Thursday, July 17, 2014

Macro Leading Indicators Fallen Apart

Note I said, "Fallen" rather than "Falling". Earlier in the week I posted Market Breadth charts which where a horrendouns mess, here's an update on Leading Indicators.one of the most notable signals is the decline in High Yield Credit as it is the Institutional equivilent of a momentum stocks. These kinds of signals are what we first started using the Leading Indicators layout for in the first place, not small day to day moves, but larger macro trends.

 High Yield Corp. Credit, the trend in this often used lever to ramp the market has clearly fallen out with the market, not on a short term dislocation, this is a massive unwind of Risk on/ High Yield institutional positions.

This is HYG intraday, I was surprised it didn't help ramp the market this week, but with my expectations for the IWM with a move below local support...

And with a short term volume event intraday in HYG, this may bounce to help lift the Russell 2000, but this is not a trend that HYG is likely to recover from, which tells us something, as the saying goes, "Credit leads, stocks follow".

The same is being seen in high Yielding Junk bonds/Credit intraday as well as...
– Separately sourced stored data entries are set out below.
-- ==== Sys2Proof/Machine/Link.lean ====
section
/-! DEFINITION. The link controller's side of a frame (02_perimeter_link_and_microphone_heads.md): characters and their form
on the pair, the check character, classification and its effects (R18 to R26, R183), and the command FRAME's reception. -/

namespace Sys2Proof.Machine

open Sys2Proof

/-! ## Characters and their form on the pair (R18, R183) -/

/-- One character as the link controller takes it: its eight value bits, its wake bit, and whether its stop bit was high. -/
structure LinkChar where
  value : Byte
  wake : Bool
  stopOk : Bool
  deriving DecidableEq, Repr

/-- A character's eleven bit times on the pair (R183): a low start bit in bit 0, data bits 0 to 7, the wake bit as the ninth
data bit, and the stop bit, which the part and a head send high. -/
def LinkChar.onPair (c : LinkChar) : PairChar := BitVec.ofBool c.stopOk ++ (BitVec.ofBool c.wake ++ (c.value ++ 0#1))

/-- The character that the levels of eleven bit times spell; without a low start bit none has begun (R18, R183). -/
def sampleChar (p : PairChar) : Option LinkChar :=
  if p.getLsbD 0 then none
  else some { value := p.extractLsb' 1 8, wake := p.getLsbD 9, stopOk := p.getLsbD 10 }

/-- The two characters of a tick mark (R19, 11 section 11.10). -/
def tickMark (n : Byte) : List LinkChar :=
  [{ value := 0xF0, wake := true, stopOk := true }, { value := n, wake := false, stopOk := true }]

/-- A tick mark on the pair: its two characters back to back, with no idle bit time between them (R183). -/
def markOnPair (n : Byte) : List PairChar := (tickMark n).map LinkChar.onPair

/-- What the part has driven on the pair for the tick now open: the mark that opened it (R19, R183). -/
def State.markSent (s : State) : List PairChar :=
  match s.link.tickOpen with
  | none => []
  | some n => markOnPair n

/-- LDIR: low between commands; it is high only while a mark is being sent, inside a tick event (R18; log entry 15). -/
def State.ldir (_s : State) : Bool := false

/-- One shift of the check register (R21). -/
def crcShift (c : Byte) : Byte := if c.getLsbD 7 then (c <<< 1) ^^^ 0x07 else c <<< 1

/-- One covered character combined into the check register (R21). -/
def crcStep (c b : Byte) : Byte :=
  crcShift (crcShift (crcShift (crcShift (crcShift (crcShift (crcShift (crcShift (c ^^^ b))))))))

/-- The CRC-8 of R21 over characters, register initially 0. -/
def crc (bs : List Byte) : Byte := bs.foldl crcStep 0

/-- The expected check value of a complete frame: over data characters 2 to 14 (R21). -/
def frameCheck (chars : List Byte) : Byte := crc ((chars.drop 1).take 13)

/-- An energy from six characters, least significant first (R20, R183). -/
def energyOf : List Byte → Nat
  | [] => 0
  | b :: bs => b.toNat + 256 * energyOf bs

/-- The fields of a GOOD frame (R20, R183); status bits 7..4 are ignored. -/
def frameOf (chars : List Byte) : Frame :=
  let status := chars.getD 1 0
  { aEnergy := energyOf ((chars.drop 2).take 6)
    cPeak := energyOf ((chars.drop 8).take 6)
    overFlag := status.getLsbD 0
    underFlag := status.getLsbD 1
    windyFlag := status.getLsbD 2
    faultFlag := status.getLsbD 3 }

/-- The classification of a frame that ends (R24): the first test that applies. -/
def classify (mark : Option Byte) (bufferFull lacksStop : Bool) (chars : List Byte) : FrameKind :=
  if lacksStop then .framing
  else if chars.length < 15 then .short
  else if chars.getD 14 0 ≠ frameCheck chars then .check
  else if some (chars.getD 0 0) ≠ mark then .stale
  else if bufferFull then .duplicate
  else .good

/-- A head entry after a classified frame (R25, R26). -/
def Head.countFrame (x : Head) : FrameKind → Head
  | .none => x
  | .good => { x with good := saturate x.good, last := .good }
  | .framing => { x with framing := saturate x.framing, last := .framing, errorSeen := true }
  | .short => { x with short := saturate x.short, last := .short, errorSeen := true }
  | .check => { x with check := saturate x.check, last := .check, errorSeen := true }
  | .stale => { x with stale := saturate x.stale, last := .stale, errorSeen := true }
  | .duplicate => { x with duplicate := saturate x.duplicate, last := .duplicate, errorSeen := true }

/-- A frame of head h ends and is classified; the receiver becomes QUIET (R24 to R26). -/
def State.endFrame (s : State) (h : Fin 12) (chars : List Byte) (lacksStop : Bool) : State :=
  let kind := classify s.link.tickOpen (s.buffer h).isSome lacksStop chars
  let t := s.setHead h ((s.head h).countFrame kind)
  let t := { t with link := { t.link with receiver := .quiet } }
  if kind = .good then t.setBuffer h (some (frameOf chars))
  else { t with link := { t.link with badNote := true } }

/-- An open collection ends incomplete (R22, R27). -/
def State.endCollection (s : State) : State :=
  match s.link.receiver with
  | .quiet => s
  | .collecting h chars lacksStop => s.endFrame h chars lacksStop

/-- The receiver after a wake character in QUIET (R22). -/
def State.wakeReceiver (s : State) (c : LinkChar) : Receiver :=
  match headOf c.value.toNat with
  | none => .quiet
  | some h => if (s.head h).state = .off then .quiet else .collecting h [] (!c.stopOk)

/-- One character on the link (R22, R23). -/
def State.receive (s : State) (c : LinkChar) : State :=
  if c.wake then
    let t := s.endCollection
    { t with link := { t.link with receiver := t.wakeReceiver c } }
  else
    match s.link.receiver with
    | .quiet => s
    | .collecting h chars lacksStop =>
      let chars := chars ++ [c.value]
      let lacksStop := lacksStop || !c.stopOk
      if 15 ≤ chars.length then s.endFrame h chars lacksStop
      else { s with link := { s.link with receiver := .collecting h chars lacksStop } }

/-- The receiver takes characters while MEASURING, between a mark and the close of the tick it opened (R18). -/
def State.receiverOn (s : State) : Bool := !s.resetLow && decide (s.run = .measuring) && s.link.tickOpen.isSome

/-- What arrives on the pair, character by character (R18, R22, R23, R183). -/
def State.receiveAll (s : State) (chars : List PairChar) : State :=
  if s.receiverOn then (chars.filterMap sampleChar).foldl State.receive s else s

/-- The open tick is abandoned (R28): no classification, no delivery; a set bad-frame note raises LINK (R36). A tick event that
stands before its mark is over, its mark unsent (R178). -/
def State.abandonTick (s : State) : State :=
  let t := if s.link.badNote then s.raise .link else s
  { t with
    stage := .idle
    link := { t.link with receiver := .quiet, buffers := Vector.replicate 12 none, tickOpen := none, badNote := false } }

end Sys2Proof.Machine
end

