-- ==== Sys2Proof/Machine/Limits.lean ====
section
/-! DEFINITION. The limit set (06_receptors_and_the_limit_set.md): its fields (R99 to R101), validation (R102), the window
test (R110) and the receptor value (R113). -/

namespace Sys2Proof.Machine

open Sys2Proof

/-- Word i of a limit set (11 section 11.4). -/
def setWord (l : LimitSet) (i : Nat) : Word := l.getD i 0

/-- Header fields (R99). -/
def setId (l : LimitSet) : Word := setWord l 0
def lengthCode (l : LimitSet) : Nat := (setWord l 1).toNat
def minCoverage (l : LimitSet) : Nat := (setWord l 2).toNat

/-- The period length P of a limit set (R43). A code above 4 stands in no live set (R43, R102). -/
def periodLength (l : LimitSet) : Nat :=
  match lengthCode l with
  | 1 => 300
  | 2 => 600
  | 3 => 1800
  | 4 => 3600
  | _ => 900

/-- Receptor entry r begins at word 16 + 8 r (11 section 11.4). -/
def receptorWord (l : LimitSet) (r i : Nat) : Word := setWord l (16 + 8 * r + i)

/-- Receptor fields (R100). -/
def receptorInUse (l : LimitSet) (r : Nat) : Bool := decide (receptorWord l r 0 ≠ 0)
def memberCount (l : LimitSet) (r : Nat) : Nat := (receptorWord l r 1).toNat
def memberHead (l : LimitSet) (r i : Nat) : Nat :=
  let w := receptorWord l r (2 + i / 2)
  if i % 2 = 0 then lowByte w else highByte w
def memberOffset (l : LimitSet) (r i : Nat) : Int := (receptorWord l r (4 + i)).toInt

/-- The members of a receptor in position order: head and offset (R100); at most the four positions. -/
def members (l : LimitSet) (r : Nat) : List (Nat × Int) :=
  (List.range (min (memberCount l r) 4)).map (fun i => (memberHead l r i, memberOffset l r i))

/-- Rule entry n begins at word 64 + 8 n (11 section 11.4). -/
def ruleWord (l : LimitSet) (n i : Nat) : Word := setWord l (64 + 8 * n + i)

/-- Rule fields (R101). -/
def ruleInUse (l : LimitSet) (n : Nat) : Bool := decide (lowByte (ruleWord l n 0) ≠ 0)
def ruleTraces (l : LimitSet) (n : Nat) : Bool := decide (highByte (ruleWord l n 0) ≠ 0)
def ruleReceptor (l : LimitSet) (n : Nat) : Nat := lowByte (ruleWord l n 1)
def ruleMetricCode (l : LimitSet) (n : Nat) : Nat := highByte (ruleWord l n 1)
def ruleMetric (l : LimitSet) (n : Nat) : Option Metric := Metric.ofCode (ruleMetricCode l n)
def ruleStart (l : LimitSet) (n : Nat) : Nat := (ruleWord l n 2).toNat
def ruleEnd (l : LimitSet) (n : Nat) : Nat := (ruleWord l n 3).toNat
def ruleDays (l : LimitSet) (n : Nat) : Word := ruleWord l n 4
def ruleLimit (l : LimitSet) (n : Nat) : Nat := (ruleWord l n 5).toNat
def ruleMargin (l : LimitSet) (n : Nat) : Nat := (ruleWord l n 6).toNat
def ruleCondition (l : LimitSet) (n : Nat) : Nat := (ruleWord l n 7).toNat

/-- A receptor entry passes its checks (R102, indices 2 to 7). -/
def receptorPasses (l : LimitSet) (r : Nat) : Bool :=
  !receptorInUse l r ||
    (decide (1 ≤ memberCount l r) && decide (memberCount l r ≤ 4) &&
      (members l r).all (fun m => decide (m.1 ≤ 11) && decide (-2000 ≤ m.2) && decide (m.2 ≤ 1000)) &&
      decide ((members l r).map Prod.fst).Nodup)

/-- A rule entry passes its checks (R102, indices 8 to 31). -/
def rulePasses (l : LimitSet) (n : Nat) : Bool :=
  !ruleInUse l n ||
    (decide (ruleReceptor l n ≤ 5) && receptorInUse l (ruleReceptor l n) && (ruleMetric l n).isSome &&
      decide (ruleStart l n ≤ 1439) && decide (1 ≤ ruleEnd l n) && decide (ruleEnd l n ≤ 1440) &&
      decide (ruleStart l n ≠ ruleEnd l n) && decide ((ruleDays l n).toNat % 128 ≠ 0) &&
      decide (ruleLimit l n ≤ 15000) && decide (ruleMargin l n ≤ 1000) && decide (ruleCondition l n ≤ 7))

/-- Item i of the table of R102 passes. -/
def itemPasses (l : LimitSet) (i : Nat) : Bool :=
  if i = 0 then decide (lengthCode l ≤ 4)
  else if i = 1 then decide (minCoverage l ≤ 100)
  else if i < 8 then receptorPasses l (i - 2)
  else rulePasses l (i - 8)

/-- Validation (R102): the index of the first failing item, or none when the set passes. -/
def validate (l : LimitSet) : Option Nat := (List.range 32).find? (fun i => !itemPasses l i)

/-- The staged limit set as its words stand in the store (R103). -/
def State.staged (s : State) : LimitSet := (List.range 256).map (fun i => s.peekWord (Config.stagedBase + 2 * i))

/-- The window test of R110 at minute m of a day whose weekday is w. -/
def windowActive (start stop : Nat) (days : Word) (m w : Nat) : Bool :=
  if start < stop then decide (start ≤ m) && decide (m < stop) && days.getLsbD w
  else (decide (start ≤ m) && days.getLsbD w) || (decide (m < stop) && days.getLsbD ((w + 6) % 7))

/-- The window of rule n is active at minute m, weekday w (R110). -/
def ruleActive (l : LimitSet) (n m w : Nat) : Bool := windowActive (ruleStart l n) (ruleEnd l n) (ruleDays l n) m w

/-- The largest corrected value and the head that gives it, over members in position order (R113): a later member
replaces an earlier one only when its corrected value is strictly larger. -/
def bestMember (value : Nat → Level) : List (Nat × Int) → Option (Nat × Nat) → Option (Nat × Nat)
  | [], best => best
  | (h, o) :: rest, best =>
    match value h with
    | none => bestMember value rest best
    | some v =>
      match best with
      | none => bestMember value rest (some (corrected v o, h))
      | some (b, bh) => bestMember value rest (if b < corrected v o then some (corrected v o, h) else some (b, bh))

/-- The receptor value and its deciding head (R113); `value h` is the member's value when it counts (R112). -/
def receptorValue (l : LimitSet) (r : Nat) (value : Nat → Level) : Option (Nat × Nat) :=
  bestMember value (members l r) none

end Sys2Proof.Machine
end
A longer term massive dislocation from the SPX, this is telling us institutional money is moving out of the last of their risk exposure. If you look at the charts close, you'll notice the most serious part of the decline started July 1st, the first trading day after Q2 Window Dressing ended which should tell you something about the myth smart money creates for their clients about their positions and the reality that they move back to as soon as the quarter (reporting period) ends.


 Closer to home on the timing front (even though these too are massively dislocated), professional sentiment is turning south on this week's bounce.
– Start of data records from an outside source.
/-! ## Second values and pages (04 section 4.3, 06 section 6.6) -/

/-- The second values of R59. -/
structure SecondValues where
  lafNow : Level
  lasNow : Level
  stale : Bool
  leqSecond : Level
  maxSecond : Level
  peakSecond : Level
  leqToDate : Level
  maxToDate : Level
  floor : Level
  deriving DecidableEq, Repr

/-- The last present level, as shown only while the head is ACTIVE (R59). -/
def State.lafNow (s : State) (h : Fin 12) : Level := if (s.head h).state = .active then (s.channel h).lastFast else none
def State.lasNow (s : State) (h : Fin 12) : Level := if (s.head h).state = .active then (s.channel h).lastSlow else none

/-- The second values of a head's channel (R59). -/
def State.secondValues (s : State) (h : Fin 12) : SecondValues :=
  let ch := s.channel h
  let t := (s.head h).trim
  { lafNow := s.lafNow h
    lasNow := s.lasNow h
    stale := decide (ch.sec.present = 0)
    leqSecond := meanLevel ch.sec.sum.toNat ch.sec.present t
    maxSecond := ch.sec.lafMax
    peakSecond := ch.sec.lcPeak
    leqToDate := meanLevel ch.acc.sum.toNat ch.acc.present t
    maxToDate := ch.acc.lafMax
    floor := some (floorLeq ch.acc.sum.toNat s.period.plannedTicks t) }

/-- The byte address of a head's live page (R60) and of a receptor's (R114). -/
def headPageAddr (h : Fin 12) : Nat := Config.headPageBase + 32 * h.val
def receptorPageAddr (r : Nat) : Nat := Config.receptorPageBase + 16 * r

/-- A closed head page (R60). -/
def closedHeadPage (st : Stamp) : List Word :=
  [word HeadState.off.code] ++ List.replicate 8 0xFFFF ++ [0, 0, st.day] ++ words32 st.second ++ [0, 0]

/-- The live page of a head at a second close (R60). -/
def State.headPage (s : State) (h : Fin 12) (st : Stamp) : List Word :=
  if (s.channel h).isOpen then
    let v := s.secondValues h
    [word (s.head h).state.code, levelWord v.lafNow, levelWord v.lasNow, levelWord v.leqSecond, levelWord v.maxSecond,
      levelWord v.peakSecond, levelWord v.leqToDate, levelWord v.maxToDate, displayWord v.lafNow,
      word (s.channel h).sec.present, pageFlagWord v.stale (s.calibration h).isSome (s.channel h).sec.overMark, st.day] ++
      words32 st.second ++ [0, 0]
  else closedHeadPage st

/-- A closed receptor page (R115), which is also the page of a receptor not in use (R114). -/
def closedReceptorPage (st : Stamp) : List Word := [0xFFFF, 0xFFFF, 0xFFFF, 0xFFFF, 0, st.day] ++ words32 st.second

/-- A member's LAF now when it counts toward a receptor page (R112). -/
def State.memberLaf (s : State) (h : Nat) : Level :=
  match headOf h with
  | none => none
  | some f => if (s.head f).state = .active ∧ (s.calibration f).isNone then s.lafNow f else none

/-- A member's period-to-date LAeq when it counts (R112). -/
def State.memberLeq (s : State) (h : Nat) : Level :=
  match headOf h with
  | none => none
  | some f => if (s.channel f).isOpen then (s.secondValues f).leqToDate else none

/-- The deciding head had no present tick in the second (R114). -/
def State.heldValue (s : State) (h : Nat) : Bool :=
  match headOf h with
  | none => false
  | some f => decide ((s.channel f).sec.present = 0)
 This is our second institutional sentiment indicator, there's a clear transition from confirmation of the bounce early on this week to outright selling.

Again, the NASDAQ Composite (all NDX listed stocks) is not only seriously dislocated on the Advance / Decline line, but even more sharply recently, much like the breadth indicators I posted Tuesday night.

This should really have you thinking very seriously about the composition of your portfolio at this point.